Oil crept higher as broader risk-on sentiment helped traders overlook fears of tighter monetary policy from the Federal Reserve.
West Texas Intermediate inched up 0.7% to settle above $75 a barrel, taking its cue from Wall Street which rose on bets that an upcoming inflationary gauge would show further softening. The day started on a sour note after two Fed officials said the bank will likely need to raise interest rates above 5% to combat inflation, but losses were trimmed after Fed chief Jerome Powell refrained from giving any further clues.
“Technically, the energy complex remains stuck in neutral, with a wide range for prices to swing inside of without creating a new trend,” analysts at wholesale-fuel distributor TACenergy wrote in a note to clients. “Fundamentally, the case for prices bottoming is getting stronger as lingering supply issues coincide with demand picking up both domestically and abroad.”

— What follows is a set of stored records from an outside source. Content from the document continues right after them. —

-- ==== Sys2Proof/Machine/Control.lean ====
section
/-! DEFINITION. Branches and jumps (45_control_transfer.md).
A meaning delivers the row's record; no target is computed and no control is transferred (R272). -/

namespace Sys2Proof.Machine

/-- BEQ, code 77 (45_control_transfer.md R273). -/
def execBeq (rs1 rs2 : Reg) (imm : Imm) (s : State) : Host.Outcome State Fault Refusal :=
  .next (s.deliver (recB .beq rs1 rs2 imm))

/-- BNE, code 78 (45_control_transfer.md R274). -/
def execBne (rs1 rs2 : Reg) (imm : Imm) (s : State) : Host.Outcome State Fault Refusal :=
  .next (s.deliver (recB .bne rs1 rs2 imm))

/-- BLT, code 79 (45_control_transfer.md R275). -/
def execBlt (rs1 rs2 : Reg) (imm : Imm) (s : State) : Host.Outcome State Fault Refusal :=
  .next (s.deliver (recB .blt rs1 rs2 imm))

/-- BGE, code 80 (45_control_transfer.md R276). -/
def execBge (rs1 rs2 : Reg) (imm : Imm) (s : State) : Host.Outcome State Fault Refusal :=
  .next (s.deliver (recB .bge rs1 rs2 imm))

/-- BLTU, code 81 (45_control_transfer.md R277). -/
def execBltu (rs1 rs2 : Reg) (imm : Imm) (s : State) : Host.Outcome State Fault Refusal :=
  .next (s.deliver (recB .bltu rs1 rs2 imm))

/-- BGEU, code 82 (45_control_transfer.md R278). -/
def execBgeu (rs1 rs2 : Reg) (imm : Imm) (s : State) : Host.Outcome State Fault Refusal :=
  .next (s.deliver (recB .bgeu rs1 rs2 imm))

/-- JALR, code 83 (45_control_transfer.md R279). -/
def execJalr (rd rs1 : Reg) (imm : Imm) (s : State) : Host.Outcome State Fault Refusal :=
  .next (s.deliver (recI .jalr rd rs1 imm))

/-- JAL, code 84 (45_control_transfer.md R280). -/
def execJal (rd : Reg) (imm : Imm) (s : State) : Host.Outcome State Fault Refusal :=
  .next (s.deliver (recJ .jal rd imm))

end Sys2Proof.Machine
end

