-- ==== Sys2Proof/Safety.lean ====
section
/-! DEFINITION. The terms the statements use: the invariant, the form of a row's rule, and the small notions that the
rules of spec/ speak of. Nothing here is used by the machine. -/

namespace Sys2Proof.Safety

open Sys2Proof.Machine

/-! ## The word a request decodes -/

/-- The 32-bit word of the first four cells, little-endian (20_memory.md R52). -/
def wordAt (f : Nat → Byte) : Word := f 3 ++ f 2 ++ f 1 ++ f 0

/-- The first byte marks a compressed form (40_decode_pipeline.md R122). -/
abbrev Compressed (b0 : Byte) : Prop := b0.extractLsb' 0 2 ≠ 0b11#2

/-- The first byte marks an over-length form (40_decode_pipeline.md R123). -/
abbrev OverLength (b0 : Byte) : Prop := b0.extractLsb' 2 3 = 0b111#3

/-- The five bits from `lo` up, as a register. -/
def field5 (w : Word) (lo : Nat) : Reg := (w.extractLsb' lo 5).toFin

/-- The caller keeps its duties on a decode request (70_reset_and_hazards.md R384, R386, R387): nothing changes, nothing
overlaps, and every byte the Decoder may read is there. -/
def KeptDuties (s : State) (q : DecodeReq) : Prop :=
  q.changes = [] ∧ q.overlap = [] ∧ ∀ i, i < q.inLen → i < 4 → (s.inMem.read (q.base + i)).isSome = true

/-! ## Records -/

/-- The range of `imm` for each shape (30_encoding.md R86 to R94). -/
def immInRange : Shape → Imm → Prop
  | .r, v => v = 0
  | .i, v => -2048 ≤ v.toInt ∧ v.toInt ≤ 2047
  | .s, v => -2048 ≤ v.toInt ∧ v.toInt ≤ 2047
  | .b, v => -4096 ≤ v.toInt ∧ v.toInt ≤ 4094 ∧ v.toNat % 2 = 0
  | .u, v => v.toNat % 4096 = 0
  | .j, v => -1048576 ≤ v.toInt ∧ v.toInt ≤ 1048574 ∧ v.toNat % 2 = 0
  | .amo, v => v.toNat ≤ 3
  | .sh, v => v.toNat ≤ 63

/-- What every record of a successful decode satisfies (10_state.md R38): its code is a mnemonic's, its present fields
and its immediate are of that mnemonic's shape, and `rs3` is absent. -/
def DecodedRecord (r : Record) : Prop :=
  ∃ m : Mnemonic, r.mnemonic = m.code ∧ r.rd.isSome = m.shape.hasRd ∧ r.rs1.isSome = m.shape.hasRs1 ∧
    r.rs2.isSome = m.shape.hasRs2 ∧ r.rs3 = none ∧ immInRange m.shape r.imm

/-- An answer on the Decoder's outputs is one that a decode can give (10_state.md R30, R38). -/
def AnswerLegal : Option Answer → Prop
  | none => True
  | some .partialInput => True
  | some .undefined => True
  | some (.ok n r) => n = 4 ∧ DecodedRecord r

/-- The invariant: both of the caller's storages are canonical, both ROMs hold their fixed contents
(70_reset_and_hazards.md R381), and the Decoder's outputs hold no answer that a decode cannot give. -/
structure Inv (s : State) : Prop where
  inMem : s.inMem.wf = true
  outMem : s.outMem.wf = true
  mnemRom : s.mnemRom = Sys2Proof.mnemRom
  nameRom : s.nameRom = Sys2Proof.Machine.nameRom
  decoded : AnswerLegal s.decoded

/-! ## The form of a row's rule (40_decode_pipeline.md section 4) -/

/-- Encoding: among complete buffers, exactly those whose word has the row's match under its mask decode to the row,
with the operands that `mk` takes from the word. -/
def RowEncoding (mk : Word → Instr) (wordMatch mask : Word) : Prop :=
  ∀ (n : Nat) (f : Nat → Byte), 4 ≤ n →
    (decode mnemRom n f = .ok (mk (wordAt f)) ↔ wordAt f &&& mask = wordMatch)

/-- The meaning and the text: in every state the instruction completes, puts status OK, byte count 4 and the record on
the Decoder's outputs and changes nothing else; and the text of that record is `text`. -/
def RowDelivers (i : Instr) (r : Record) (text : List Byte) : Prop :=
  (∀ s : State, exec i s = .next { s with decoded := some (.ok 4 r) }) ∧ fullText nameRom r = text

/-- A register token after its separator. -/
def rText (n : Reg) : List Byte := ascii " r" ++ dec n.val

/-- The immediate's part of the text: only when it is nonzero, in signed decimal. -/
def iText (v : Imm) : List Byte := if v = 0 then [] else ascii " " ++ sdec v

/-- A row of the register-register shape (30_encoding.md R86). -/
def RowR (mk : Reg → Reg → Reg → Instr) (code : MnemCode) (token : String) (wordMatch mask : Word) : Prop :=
  RowEncoding (fun w => mk (field5 w 7) (field5 w 15) (field5 w 20)) wordMatch mask ∧
  ∀ rd rs1 rs2, RowDelivers (mk rd rs1 rs2)
    { mnemonic := code, rd := some rd, rs1 := some rs1, rs2 := some rs2, rs3 := none, imm := 0 }
    (ascii token ++ rText rd ++ rText rs1 ++ rText rs2)

/-- A row of the integer-immediate shape (30_encoding.md R87). -/
def RowI (mk : Reg → Reg → Imm → Instr) (code : MnemCode) (token : String) (wordMatch mask : Word) : Prop :=
  RowEncoding (fun w => mk (field5 w 7) (field5 w 15) ((w.extractLsb' 20 12).signExtend 32)) wordMatch mask ∧
  ∀ rd rs1 imm, RowDelivers (mk rd rs1 imm)
    { mnemonic := code, rd := some rd, rs1 := some rs1, rs2 := none, rs3 := none, imm := imm }
    (ascii token ++ rText rd ++ rText rs1 ++ iText imm)

/-- A row of the store shape (30_encoding.md R88). -/
def RowS (mk : Reg → Reg → Imm → Instr) (code : MnemCode) (token : String) (wordMatch mask : Word) : Prop :=
  RowEncoding (fun w => mk (field5 w 15) (field5 w 20) ((w.extractLsb' 25 7 ++ w.extractLsb' 7 5).signExtend 32))
    wordMatch mask ∧
  ∀ rs1 rs2 imm, RowDelivers (mk rs1 rs2 imm)
    { mnemonic := code, rd := none, rs1 := some rs1, rs2 := some rs2, rs3 := none, imm := imm }
    (ascii token ++ rText rs1 ++ rText rs2 ++ iText imm)

/-- A row of the branch shape (30_encoding.md R89). -/
def RowB (mk : Reg → Reg → Imm → Instr) (code : MnemCode) (token : String) (wordMatch mask : Word) : Prop :=
  RowEncoding (fun w => mk (field5 w 15) (field5 w 20)
    ((w.extractLsb' 31 1 ++ w.extractLsb' 7 1 ++ w.extractLsb' 25 6 ++ w.extractLsb' 8 4 ++ 0#1).signExtend 32))
    wordMatch mask ∧
  ∀ rs1 rs2 imm, RowDelivers (mk rs1 rs2 imm)
    { mnemonic := code, rd := none, rs1 := some rs1, rs2 := some rs2, rs3 := none, imm := imm }
    (ascii token ++ rText rs1 ++ rText rs2 ++ iText imm)

/-- A row of the upper-immediate shape (30_encoding.md R90). -/
def RowU (mk : Reg → Imm → Instr) (code : MnemCode) (token : String) (wordMatch mask : Word) : Prop :=
  RowEncoding (fun w => mk (field5 w 7) (w.extractLsb' 12 20 ++ 0#12)) wordMatch mask ∧
  ∀ rd imm, RowDelivers (mk rd imm)
    { mnemonic := code, rd := some rd, rs1 := none, rs2 := none, rs3 := none, imm := imm }
    (ascii token ++ rText rd ++ iText imm)

/-- A row of the jump shape (30_encoding.md R91). -/
def RowJ (mk : Reg → Imm → Instr) (code : MnemCode) (token : String) (wordMatch mask : Word) : Prop :=
  RowEncoding (fun w => mk (field5 w 7)
    ((w.extractLsb' 31 1 ++ w.extractLsb' 12 8 ++ w.extractLsb' 20 1 ++ w.extractLsb' 21 10 ++ 0#1).signExtend 32))
    wordMatch mask ∧
  ∀ rd imm, RowDelivers (mk rd imm)
    { mnemonic := code, rd := some rd, rs1 := none, rs2 := none, rs3 := none, imm := imm }
    (ascii token ++ rText rd ++ iText imm)

/-- A row of the atomic-memory shape (30_encoding.md R92). -/
def RowAmo (mk : Reg → Reg → Reg → Imm → Instr) (code : MnemCode) (token : String) (wordMatch mask : Word) : Prop :=
  RowEncoding (fun w => mk (field5 w 7) (field5 w 15) (field5 w 20) ((w.extractLsb' 25 2).setWidth 32))
    wordMatch mask ∧
  ∀ rd rs1 rs2 imm, RowDelivers (mk rd rs1 rs2 imm)
    { mnemonic := code, rd := some rd, rs1 := some rs1, rs2 := some rs2, rs3 := none, imm := imm }
    (ascii token ++ rText rd ++ rText rs1 ++ rText rs2 ++ iText imm)

/-- A row of the immediate-shift-amount shape (30_encoding.md R93). -/
def RowSh (mk : Reg → Reg → Imm → Instr) (code : MnemCode) (token : String) (wordMatch mask : Word) : Prop :=
  RowEncoding (fun w => mk (field5 w 7) (field5 w 15) ((w.extractLsb' 20 6).setWidth 32)) wordMatch mask ∧
  ∀ rd rs1 imm, RowDelivers (mk rd rs1 imm)
    { mnemonic := code, rd := some rd, rs1 := some rs1, rs2 := none, rs3 := none, imm := imm }
    (ascii token ++ rText rd ++ rText rs1 ++ iText imm)

/-! ## Other notions of the rules -/

/-- The bits of a word that the row examines nowhere and no operand takes (30_encoding.md R101): funct3 of JALR,
`word[31:26]` of the left shifts, `word[31]` and `word[29:26]` of the right shifts. -/
def unexamined : Instr → Word
  | .slli _ _ _ => 0xFC000000
  | .slliw _ _ _ => 0xFC000000
  | .srli _ _ _ => 0xBC000000
  | .srai _ _ _ => 0xBC000000
  | .srliw _ _ _ => 0xBC000000
  | .sraiw _ _ _ => 0xBC000000
  | .jalr _ _ _ => 0x00007000
  | _ => 0

/-- The number a string of decimal digits stands for. -/
def readDec (cs : List Byte) : Nat := cs.foldl (fun n c => 10 * n + (c.toNat - 0x30)) 0

/-- A nonempty string of decimal digits with no leading zero (48_formatter.md R319). -/
def IsDecimal (cs : List Byte) : Prop :=
  cs ≠ [] ∧ (∀ c ∈ cs, 0x30 ≤ c.toNat ∧ c.toNat ≤ 0x39) ∧ (cs.head? = some 0x30 → cs = [0x30])

/-- The cells of a format's buffer that the caller has shared (70_reset_and_hazards.md R387). -/
def Shared (q : FormatReq) (a : Nat) : Prop := ∃ i ∈ q.overlap, i < q.cap ∧ a = q.base + i

/-- The characters the Formatter writes besides the terminator (48_formatter.md R324). -/
def IsTextChar (c : Byte) : Prop :=
  (0x61 ≤ c.toNat ∧ c.toNat ≤ 0x7A) ∨ (0x30 ≤ c.toNat ∧ c.toNat ≤ 0x39) ∨ c = 0x2E ∨ c = 0x3C ∨ c = 0x3E ∨
    c = 0x2D ∨ c = 0x20

/-- What a decode finds is what the Decoder's outputs show: the record of the instruction found, or the diagnostic. -/
def Answers : Decoded → Option Answer → Prop
  | .ok i, a => ∃ r, (∀ s : State, exec i s = .next { s with decoded := some (.ok 4 r) }) ∧ a = some (.ok 4 r)
  | .partialInput, a => a = some .partialInput
  | .undefinedWord _, a => a = some .undefined

/-- A request whose caller keeps its duties and, for a format, brings its own record. -/
def Clean (s : State) : Request → Prop
  | .decode q => KeptDuties s q
  | .format q => q.overlap = [] ∧ ∃ r, q.source = .given r

/-- A request whose output buffer shares no cell with that of `p` (20_memory.md R61). -/
def Apart (p : FormatReq) : Request → Prop
  | .decode _ => True
  | .format q => p.base + p.cap ≤ q.base ∨ q.base + q.cap ≤ p.base

/-- The state with these requests pending and no other. -/
def withRequests (s : State) (rs : List Request) : State := { s with pending := rs }

/-- The state after `n` steps, when every one of them answers. -/
def Runs (n : Nat) (s t : State) : Prop := Host.Core.run Sys2Proof.core n s = .next t

end Sys2Proof.Safety
end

Oil rallied Monday after China provided refiners and traders with a generous import quota in its second allocation for 2023, as Asia’s biggest economy gears up for growth after dismantling its strict Covid restrictions late last year. That’s being countered by continued indications that the market is oversupplied, with the nearest portions of the futures curves for Brent and WTI trading in a bearish contango.
WTI for February delivery rose 49 cents to settle at $75.12 a barrel in New York.
Brent for March settlement rose 45 cents to settle at $80.10 a barrel.